Parece excesivo que una mayoría de cronistas apunte que el debate entre Rajoy y Rubalcaba fue un camelo infumable, una charada de gama baja, una suerte de soso sucedáneo. Y no porque el montaje de marras no resultase tópico y acartonado. Ni porque el trío de intervinientes no acumulase maquillaje cosmético y moral para embalsamar la catedral de León. Sino porque no es de recibo arremeter contra el dedo mientras ignoramos la luna. O cebarse en el trámite decorativo mientras orillamos la propia responsabilidad, mafiosamente castiza, sobre la realidad que sangra.

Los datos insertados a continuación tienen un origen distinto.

/-- AT.GRAD (06 R206-R209). With SCORES = 1 it leaves held scores to be found until it runs; any other command of the
block frees them first (R208). With SIG_EN its writes are signed as AT.SCORE's are, dQ first, then dK and dV (R195, R209,
log 92). -/
def grad (r : Ref) (u : Upset) (v : View) (c : Ctl) : Ctl :=
  match ready c r 0 8 with
  | none => c
  | some cmd =>
    let p := v.part
    let d := cmd.desc
    let b := dTarget d
    let set := fld d 84 6
    let group := fld d 80 4
    let x := geom p c set
    let wl := 64 * fld d 320 48
    let cnt := wlCount v.mems wl
    let rows := wlRows v.mems wl
    let first := fld d 96 12
    let use := decide (fld d 416 1 = 1)
    let c0 := (if use then id else dropKept b) (noteClamp p (anyClamped d scoreFields) c)
    let inScratch := within (scratchBase b) scratchSize
    let exts := scoreExtents d b x.dh rows true ++
      (if rows = 0 then [] else
        [(oRow b d (fld d 417 15) (headsOf d - 1) (rows - 1), elemBytes (fld d 64 4) x.dh),
         (oRow b d (fld d 432 15) (headsOf d - 1) (rows - 1), 4 * x.dh)])
    if (fld d 64 4 ≠ 4 ∧ fld d 64 4 ≠ 5) ∨ fld d 72 2 = 3 then invalid p r 1 c0
    else if x.fmt ≠ 4 ∧ x.fmt ≠ 5 then invalid p r 4 c0
    else if !(exts.all inScratch) ∨ !inDevice p c wl (64 + 8 * cnt) then invalid p r 5 c0
    else if spanOff cmd.off (wl, 64 + 8 * cnt) then invalid p r 6 c0
    else
      let w := wlAt v.mems wl first
      let q := planRec v c b set group d w
      let held := match (getB c b).kept with
        | some k => if k.meta_ = keptMeta d w ∧ k.m = headsOf d * w.len ∧ k.n = q.keys.total then some k.scores else none
        | none => none
      if first < cnt ∧ !inScratch (scratchBase b + 64 * fld d 448 15, 8 * x.dh * q.keys.total) then invalid p r 5 c0
      else if use ∧ held.isNone then invalid p r 6 c0
      else if x.g ≤ group ∨ numF d (384, 15, 1, 32767) < 32 * x.page / 64 then invalid p r 10 c0
      else if cnt ≤ first then executed p r 0 c0
      else
        let zs := gradZeros d b q.keys
        let reads := (wl, 64 + 8 * cnt) :: q.reads ++
          (if q.omitted then [] else (gradOrder (headsOf d) w.len).flatMap fun y =>
            [(oRow b d (fld d 417 15) y.1 (w.row + y.2), elemBytes (fld d 64 4) x.dh), (oRow b d (fld d 256 15) y.1 (w.row + y.2), elemBytes (fld d 64 4) x.dh),
             (statAt b d y.1 (w.row + y.2), 8)])
        let bad : Ctl → Ctl := fun c => poisonWrites zs (fetchPages p b q (usePageBuffer d b [q] c))
        let signed : List (Nat × List Byte) → Nat := fun l =>
          let n := headsOf d * w.len
          signatureOf [l.take n, l.drop n]
        let good : Ctl → Ctl := fun c =>
          let c1 := fetchPages p b q (usePageBuffer d b [q] (match q.bad with
            | some i => seqFault p w.seq i true c
            | none => c))
          if q.omitted then executed p r (signed zs) (postWrites zs (bump p 0x2B00 7 64 1 c1))
          else
            let g := gradWrites v d b q.keys (if use then held else none)
            executed p r (signed g.val) (raiseFlags p g.flags (postWrites g.val c1))
        let run := blockRun v r b u reads bad good
        if q.omitted then run c0 else drainRead v r b u bad run c0

/-- AT_GRAD (06 R207). -/
def execAtGrad (r : Ref) (u : Upset) (s : State) : Host.Outcome State Fault Refusal := act s (grad r u)

end Sys2Proof.Machine
end

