/-- One transition of the table of 09 R272, if one applies. -/
def timeMove (p : Part) (c : Ctl) : Option Ctl :=
  let sel := c.time.selected
  let selValid := decide (sel < 2) && decide ((getTr c sel).status = 2)
  let other := 1 - sel
  let otherValid := decide (sel < 2) && decide ((getTr c other).status = 2)
  match c.time.state with
  | 0 =>
    if sel ≥ 2 then (validTracker p c).map fun t => timeGoes p 0 t c
    else if !selValid then some (timeGoes p 0 (if otherValid then other else 255) c)
    else if odVal p c 0x2200 0xA = 0 then some (timeGoes p 2 sel c)
    else if !streamArmed c then some (timeGoes p 1 sel (timeStep sel c))
    else none
  | 3 => (validTracker p c).map fun t => timeGoes p 2 t c
  | st =>
    if !selValid then some (if otherValid then timeGoes p 2 other c else timeGoes p 3 sel c)
    else if st = 2 ∧ ((offsetNow c).natAbs : Int) ≤ lockedOffset then some (timeGoes p 1 sel c)
    else if st = 1 ∧ 65536000 < (offsetNow c).natAbs then some (timeGoes p 2 sel c)
    else none

/-- At most `n` transitions. -/
def timeMoves (p : Part) : Nat → Ctl → Ctl
  | 0, c => c
  | n + 1, c =>
    if (timeMove p c).isNone then c
    else
      let c0 := dueBoundary p c
      timeMoves p n ((timeMove p c0).getD c0)

/-- Transitions until none applies: at most four follow one another. -/
def timeSettle (p : Part) (c : Ctl) : Ctl := timeMoves p 4 c

/-! ## Network-time messages -/

/-- Value of a receive stamp: the captured one less PhyRxLatency of the MAC (09 R276). -/
def rxValue (p : Part) (c : Ctl) (mac : Nat) (rx : Word64) : Nat := (rx.toNat + 2 ^ 64 - effVal p c 0x2203 (mac + 1)) % 2 ^ 64

/-- Value of the transmit stamp of a message that is sent now: its start-of-frame delimiter follows after a free time, and
PhyTxLatency of the MAC is added (09 R276). -/
def txValue (p : Part) (c : Ctl) (mac : Nat) : Nat :=
  (now c + Config.sendDelay c.free % 2 ^ 47 + effVal p c 0x2204 (mac + 1)) % 2 ^ 64

/-- Domain time minus fusion time at the reception of a Sync (09 R271, R276): origin plus link delay, less
the receive stamp. -/
def syncOffset (p : Part) (c : Ctl) (t : Nat) (m : Gptp) : Int :=
  ((m.origin + (getTr c t).delay : Nat) : Int) - ((fullTime c.time : Int) + diff (rxValue p c m.mac m.rx) (now c))

/-- A change of grandmaster returns a tracker to SEARCHING (09 R271). -/
def noteGm (p : Part) (t gm : Nat) (c : Ctl) : Ctl :=
  let x := getTr c t
  if x.gm = gm then c
  else if x.gm = 0 then modTr t (fun y => { y with gm := gm }) c
  else bump p (0x2201 + t) 8 32 1 (modTr t (fun y => { y with gm := gm, good := 0, status := 1 }) c)

/-- A Sync is complete: offset, count of consecutive Syncs, state (09 R271). Its arrival is its receive stamp, also where a
Follow_Up completes it. -/
def syncDone (p : Part) (t : Nat) (m : Gptp) (c : Ctl) : Ctl :=
  let c1 := noteGm p t m.gm.toNat c
  let x := getTr c1 t
  let limit := odVal p c1 0x2200 0xD * 1000 * us
  let came := rxValue p c1 m.mac m.rx
  let chain := decide (0 < x.good) && decide (diff came x.lastSync ≤ (limit : Nat)) && decide (x.status ≠ 3)
  let good := if chain then min 4 (x.good + 1) else 1
  let off := syncOffset p c1 t m
  let c2 := modTr t (fun y =>
    { y with offset := off, good := good, lastSync := came, waiting := none,
             status := if good = 4 ∧ asCapable y then 2 else 1 }) c1
  let c3 := timeSettle p c2
  if c3.time.selected = t then servo p c3 else c3

/-- Trackers that a message of a MAC and domain concerns. -/
def trackersOf (p : Part) (c : Ctl) (mac domain : Nat) : List Nat :=
  [0, 1].filter fun t =>
    trOn p c t && macRuns p c mac && decide (effVal p c (0x2201 + t) 2 = mac) && decide (effVal p c (0x2201 + t) 1 = domain)

/-- Journal a network-time message (13 R382): the message as received (its bytes are no operand, so free
values, log 5), then OffsetNow, selected tracker and TimeState. -/
def recordTimeMsg (p : Part) (mac len : Nat) (c : Ctl) : Ctl :=
  if odVal p c 0x2310 1 = 0 then c
  else
    recordNow p 4 mac (tab len (fun i => Config.freeByte c.free i) ++ leBytes 8 (ofInt 64 (offsetNow c)) ++
      leBytes 1 c.time.selected ++ leBytes 1 c.time.state ++ leBytes 6 0) { c with free := c.free + 1 }
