-- ==== Sys2Proof/Machine/Video.lean ====
section
/-! DEFINITION. Compressed video: the video decode engine (08 R231-R236, R244-R247, R252). The bitstream
standards lie outside the spec: what parsing finds is given by the environment, decoded bytes are free
values (log 11). -/

namespace Sys2Proof.Machine

/-! ## VD.DECODE -/

/-- Numeric fields of VD.DECODE. -/
def vdFields : List NumField :=
  [(68, 6, 0, 47), (96, 14, 1, 8192), (112, 14, 1, 8192), (128, 8, 1, 255), (240, 8, 1, 255), (368, 32, 1, 0xFFFFFFFF)]

/-- Bytes of the decoded-picture buffer. -/
def dpbBytes (d : Desc) : Nat := 64 * numF d (368, 32, 1, 0xFFFFFFFF)

/-- FLOW of an arming of the video or point-cloud engine. -/
def armFlow (a : Arm) : Nat := fld a.desc 80 8

/-- FlowEntry `f` (08 R251). -/
def flowEntry (p : Part) (c : Ctl) (f : Nat) : Nat := effVal p c (0x2330 + f / 64) (1 + f % 64)

/-- A FLOW is refused: its entry is not valid (DETAIL 10), or another armed stream of the same kind, live or
journal, names it (DETAIL 6; 08 R246). -/
def flowCheck (p : Part) (c : Ctl) (cls n : Nat) (d : Desc) : Option Nat :=
  let others := (c.vd.filter fun e => !(decide (cls = 2) && decide (e.1 = n))) ++ c.pts.filter fun e => !(decide (cls = 4) && decide (e.1 = n))
  if others.any fun e => armed e.2 && decide (armFlow e.2.arm = fld d 80 8) && decide ((armSource e.2.arm = 2) = (fld d 66 2 = 2)) then some 6
  else if !(flowEntry p c (fld d 80 8)).testBit 3 then some 10
  else none

/-- The lower of two failing checks. -/
def lowest (a b : Option Nat) : Option Nat :=
  match a, b with
  | some x, some y => some (min x y)
  | some x, none => some x
  | none, b => b

/-- The spans of VD.DECODE. -/
def vdSpans (d : Desc) : List (Nat × Nat) :=
  ringSpans d (picSlot { desc := d } (if fld d 74 1 = 1 then 10 else 8)) ++ [(64 * fld d 320 48, dpbBytes d)]

/-- The first failing check of an arming (08 R236, R246, 10 R301). -/
def vdCheck (p : Part) (c : Ctl) (off n : Nat) (d : Desc) : Option Nat :=
  let src := fld d 66 2
  if src = 1 ∨ src = 3 then some 1
  else lowest (spanCheck p c off (vdSpans d))
    (lowest (flowCheck p c 2 n d) (if armCapacity 2 < othersLoad c 2 n + armLoad 2 d then some 7 else none))

/-- What a stream keeps when it is re-armed while RUNNING: its samples in progress under the old arming (08 R232). -/
def keepBefore (old s : Stream) : Stream :=
  { old with
    state := s.state
    arm := s.arm
    seq := 0
    before := old.before ++ [old.present]
    cur := old.cur.map fun x => { x with begun := x.begun || (old.started && decide (x.arm.number = old.arm.number)) }
    units := old.units.map fun x => { x with begun := x.begun || (old.started && decide (x.arm.number = old.arm.number)) }
    started := false
    leading := false
    pictures := 0 }

/-- Armings under which no sample is in progress any more are over. -/
def endEras (s : Stream) : Stream :=
  { s with before := s.before.filter fun e => (s.cur.toList ++ s.units ++ s.done).any fun x => decide (x.arm.number = e.arm.number) }

/-- VD.DECODE with OP = ARM; a reserved OP is INVALID under either row. -/
def vdDecodeArm (r : Ref) (u : Upset) (v : View) (c : Ctl) : Ctl :=
  match ready c r 2 0 with
  | none => c
  | some m =>
    let p := v.part
    let d := m.desc
    let n := numF d (68, 6, 0, 47)
    let c0 := noteClamp p (anyClamped d vdFields) c
    if fld d 64 2 = 1 then c
    else if 2 ≤ fld d 64 2 then invalid p r 1 c0
    else match vdCheck p c m.off n d with
      | some x => invalid p r x c0
      | none =>
        let old := getS c 2 n
        engineRun v r 0x2A 10 u [] id (armStream p r 2 n { desc := d, queue := r.q, number := nextArming c 2 n }
          (fun s => if old.state = .running then endEras (keepBefore old s)
            else { state := s.state, cause := s.cause, arm := s.arm })) c0

/-- VD_DECODE_ARM (08 R232). -/
def execVdDecodeArm (r : Ref) (u : Upset) (s : State) : Host.Outcome State Fault Refusal := act s (vdDecodeArm r u)

/-- VD.DECODE with OP = STOP. -/
def vdDecodeStop (r : Ref) (v : View) (c : Ctl) : Ctl :=
  match ready c r 2 0 with
  | none => c
  | some m =>
    if fld m.desc 64 2 = 0 then c
    else if 2 ≤ fld m.desc 64 2 then invalid v.part r 1 c
    else stopStream v.part r 2 (numF m.desc (68, 6, 0, 47)) (noteClamp v.part (anyClamped m.desc [(68, 6, 0, 47)]) c)

/-- VD_DECODE_STOP (08 R232). -/
def execVdDecodeStop (r : Ref) (s : State) : Host.Outcome State Fault Refusal := act s (vdDecodeStop r)

/-! ## RTP (08 R244, R245) -/

/-- Big-endian number of `k` bytes at `i`. -/
def fieldBE (l : List Byte) (i k : Nat) : Nat := ofBE ((l.drop i).take k)

/-- An RTP packet of version 2 and no RTCP (08 R244, log 27). -/
def isRtp (l : List Byte) : Bool :=
  decide (12 ≤ l.length) && decide (fieldBE l 0 1 / 64 = 2) &&
    !(decide (64 ≤ fieldBE l 1 1 % 128) && decide (fieldBE l 1 1 % 128 ≤ 95))

/-- The engine takes datagrams: it is on, and work is not stopped. -/
def ingestRuns (c : Ctl) (domain : Nat) : Bool := enginesRun c && pdOn c domain

/-- Put a packet into the access unit in progress; a change of RTP timestamp and the marker bit end one
(08 R244). A gap before the packet marks the access units that it may have hit, with the packet's journal record. -/
def addPacket (g : Dgram) (gap : Bool) (s : Stream) : Stream :=
  let ts := fieldBE g.bytes 4 4
  let hit : Sample → Sample := fun x => if gap && !x.lost then { x with lost := true, record := g.record } else x
  let fresh : Sample := { arm := s.arm, stamp := g.stamp % 2 ^ 64, epoch := g.stamp / 2 ^ 64, num := ts, lost := gap, draw := g.draw, record := g.record }
  let s1 := match s.cur with
    | none => { s with cur := some fresh }
    | some x => if x.num = ts then { s with cur := some (hit x) } else { s with units := s.units ++ [hit x], cur := some fresh }
  if fieldBE g.bytes 1 1 / 128 = 1 then { s1 with units := s1.units ++ s1.cur.toList, cur := none } else s1

/-- A datagram is of an arming: its flow, from the same kind of source. -/
def ofArm (g : Dgram) (a : Arm) : Bool := decide (g.flow = armFlow a) && decide (g.journal = fromJournal a)

/-- The access unit in progress ends without a packet of its own. -/
def endUnit (s : Stream) : Stream := { s with units := s.units ++ s.cur.toList, cur := none, last := 0 }

/-- RTP_PACKET (08 R244, R245): a gap in the sequence numbers is PKT_LOSS at the access unit that it hits, once that has
ended, since a claim of its own has precedence (R247, log 28). The access unit in progress at a re-arming is finished from
the old flow; the new arming's flow is taken up after it (R232, log 59). -/
def rtpPacket (n : Nat) (c : Ctl) : Ctl :=
  let s := getS c 2 n
  match s.inbox with
  | [] => c
  | g :: rest =>
    if !ingestRuns c 40 then c
    else
      let c1 := modS 2 n (fun s => { s with inbox := rest }) c
      let seq := fieldBE g.bytes 2 2
      let add := modS 2 n (fun s =>
        addPacket g (decide (s.last ≠ 0) && decide (s.last % 65536 ≠ seq)) { s with last := seq + 1 })
      if s.state ≠ .running ∨ !isRtp g.bytes then c1
      else match s.cur with
        | some x =>
          if x.arm.number = s.arm.number then (if ofArm g s.arm then add c1 else c1)
          else if ofArm g x.arm then
            (if x.num = fieldBE g.bytes 4 4 ∨ ofArm g s.arm then add c1 else modS 2 n endUnit c1)
          else c1
        | none => if ofArm g s.arm then add c1 else c1

/-- RTP_PACKET (08 R245). -/
def execRtpPacket (n : Nat) (s : State) : Host.Outcome State Fault Refusal := act s fun _ c => rtpPacket n c

/-- A claimed size beyond the stream's or the device's limits, the level limits or the DPB (08 R246, R247). -/
def dimClaim (d : Desc) (u : AuParse) : Bool :=
  decide (numF d (96, 14, 1, 8192) < u.width) || decide (numF d (112, 14, 1, 8192) < u.height) || !u.levelOk ||
    decide (numF d (368, 32, 1, 0xFFFFFFFF) < u.dpbUnits)

/-- A bitstream that the engine does not decode (08 R244, R245). -/
def badStream (d : Desc) (u : AuParse) : Bool :=
  u.error || decide (u.width < u.cropW) || decide (u.height < u.cropH) ||
    !(decide (u.depth = 8) || (decide (u.depth = 10) && decide (fld d 74 1 = 1)))

/-- ACCESS_UNIT_END (08 R244-R247): the oldest access unit that has ended is skipped, halts the stream, or
gives a picture. -/
def accessUnit (n : Nat) (u : AuParse) (upset : Bool) (v : View) (c : Ctl) : Ctl :=
  let p := v.part
  let s := getS c 2 n
  match s.units with
  | [] => c
  | a :: rest =>
    if !ingestRuns c 40 ∨ s.state ≠ .running then c
    else engineStep p 0x2A upset (fun c =>
      let c1 := modS 2 n (fun s => { s with units := rest }) c
      let own := decide (a.arm.number = s.arm.number)
      let begun := if own then s.started else a.begun
      let d := a.arm.desc
      let at_ : Sample := { a with seq := s.seqOf a.arm }
      if (!begun && !u.randomAccess) || u.rasl then
        modS 2 n (fun s => endEras { s with leading := true }) (bump p 0x2300 6 64 1 c1)
      else if dimClaim d u then haltAt p 2 n 4 at_ c1
      else if a.lost then haltAt p 2 n 6 at_ c1
      else if badStream d u then haltAt p 2 n 5 at_ c1
      else
        let x : Sample := { a with num := u.order, width := u.cropW, height := u.cropH, depth := u.depth, pic := s.pictures }
        postUndef (64 * fld d 320 48) (dpbBytes d)
          (modS 2 n (fun s =>
            endEras { s with
              started := s.started || own
              pictures := s.pictures + 1
              done := if u.shown then s.done ++ [x] else s.done }) c1)) c

/-- ACCESS_UNIT_END (08 R244). -/
def execAccessUnitEnd (n : Nat) (u : AuParse) (upset : Bool) (s : State) : Host.Outcome State Fault Refusal :=
  act s (accessUnit n u upset)

/-! ## Output (08 R246) -/

/-- The picture to output next: of the oldest arming, the one first in output order. -/
def nextPicture : List Sample → Option Sample
  | [] => none
  | x :: l => match nextPicture l with
    | none => some x
    | some y =>
      if y.arm.number < x.arm.number ∨ (y.arm.number = x.arm.number ∧ y.num < x.num) then some y else some x

/-- Rows of a picture in its slot: luma, then interleaved chroma (08 R246). -/
def picWrites (n : Nat) (x : Sample) : List (Nat × List Byte) :=
  let a := x.arm
  let b := picBytes x.depth
  let base := armOut a + picSlot a x.depth * (x.seq % armSlots a)
  let row := fun (k len : Nat) => (base + picStride a x.depth * k, tab len fun i => Config.decodedByte n a.number x.pic (picStride a x.depth * k + i))
  ((List.range x.height).map fun k => row k (b * x.width)) ++
    (List.range (cdiv x.height 2)).map fun k => row (x.height + k) (b * (2 * cdiv x.width 2))

/-- VD_PICTURE_OUTPUT (08 R246): the next picture in output order goes to its slot with its status entry. -/
def pictureOutput (n : Nat) (v : View) (c : Ctl) : Ctl :=
  let s := getS c 2 n
  match nextPicture s.done with
  | none => c
  | some x =>
    if !ingestRuns c 40 ∨ s.state ≠ .running then c
    else
      let own := decide (x.arm.number = s.arm.number)
      let seq := s.seqOf x.arm
      let y : Sample := { x with seq := seq, flags := if own ∧ s.leading ∧ seq = 0 then 16 else 0, info0 := x.width, info1 := x.height + 65536 * x.depth }
      present v.part 2 n y (postWrites (picWrites n y) (modS 2 n (fun s =>
        endEras { s.modEra (s.eraOf x.arm) (fun e => { e with seq := e.seq + 1 }) with
          done := s.done.erase x
          leading := if own then false else s.leading }) c))

/-- VD_PICTURE_OUTPUT (08 R246). -/
def execVdPictureOutput (n : Nat) (s : State) : Host.Outcome State Fault Refusal := act s (pictureOutput n)

end Sys2Proof.Machine
end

Disfrutamos todavía, a lo peor por poco, de una comparativa paz social, de una estabilidad menguante que, aunque corrupta, alberga aún resortes, si no sanos, sí susceptibles de poner en marcha acciones que podrían dar lugar a rendiciones de cuentas: ahí están los casos de Blanco, Urdangarín, los perpetradores del timo del 11-M y los restantes miembros de una nomenclatura hedionda que deberían rendir cuentas ante una administración de justicia y una policía imperfectas, pero que hiciesen su trabajo con solvencia. Y es que si en muchas vertientes nos asemejamos a México o Uganda, en otras continuamos pareciéndonos a Francia o Costa Rica. Ya que somos un cruce entre el tercermundismo interiorizado y la afluencia merecida de occidente.
En dicho sentido, deberíamos evitar la precipitación infantil, que tras constatar que la sociedad conformada entre todos no es perfecta ni confiable (algo que una persona despierta descubre con la pubertad) demanda poner en entredicho la supervivencia del país so pretexto de que los dirigentes dedican sus desvelos a ratear y mentir, los virtuosos siguen en minoría ante los felones y la naturaleza humana, en Getafe al igual que en Beijing, se mantiene al mismo nivel ético que en los tiempos de Plinio (el de las abejas, no el de Tomelloso).
Todo esto suponiendo, y es demasiado suponer hasta para un atontolinado del montón, que quienes denuncian la paja en el ojo ajeno no han reparado en la viga en el propio, algo que no les ocurre a Guerra y a Felipe, los cuales vuelven a toquitearse, detestándose tanto, para reivindicar la doblez que ellos mismos encarnan de modo asaz paradigmático.
Hay memos, fanáticos y malvados para construir una torre que llegue hasta la luna. Ninguna novedad. Como hay individuos decentes que, entre vacilaciones, escogen el camino que se les antoja más cuerdo y bondadoso. Esto tampoco es nuevo, ni tiene visos de acabarse. Lo que debemos dirimir es cuánta bellaquería y cuánto autoengaño suicida estamos dispuestos a proseguir embaulándonos. Si creemos en las baladronadas izquierdistas del pilarista Rubalcaba o si nos merece más crédito un caballero sosegado, coherente y dispuesto a intentarlo tal Rajoy.
Por encima de esto están las mitologías respectivas. Aunque no parece verosímil que Rajoy vaya a salirnos liberal o económicamente austríaco, no cabe duda de que se dispone a aprovechar la crisis para tornarnos menos africanos, algo que a medio plazo, si el PP reúne el coraje y la honestidad suficientes para aguantar el tirón, beneficiará con rotundidad a los más débiles. Como es meridiano que el PSOE, al encomendarse con debilidad cobarde a un Rasputín de rácana densidad intelectual y moral, no alberga la menor intención de superar el caciquismo cañí, ese que ha dejado la meritocracia hecha unos zorros y levita al constatar su predicamento entre una servidumbre limosnera, a la que ya no tiene dinero, naturalmente a crédito, para engatusar. ¿Cómo es posible que el sueño de cualquier universitario sea convertirse en funcionario? Aunque a muchos se les siga antojando impopular: menos paternalismo y más emancipación. Más sobriedad, menos chanchullos.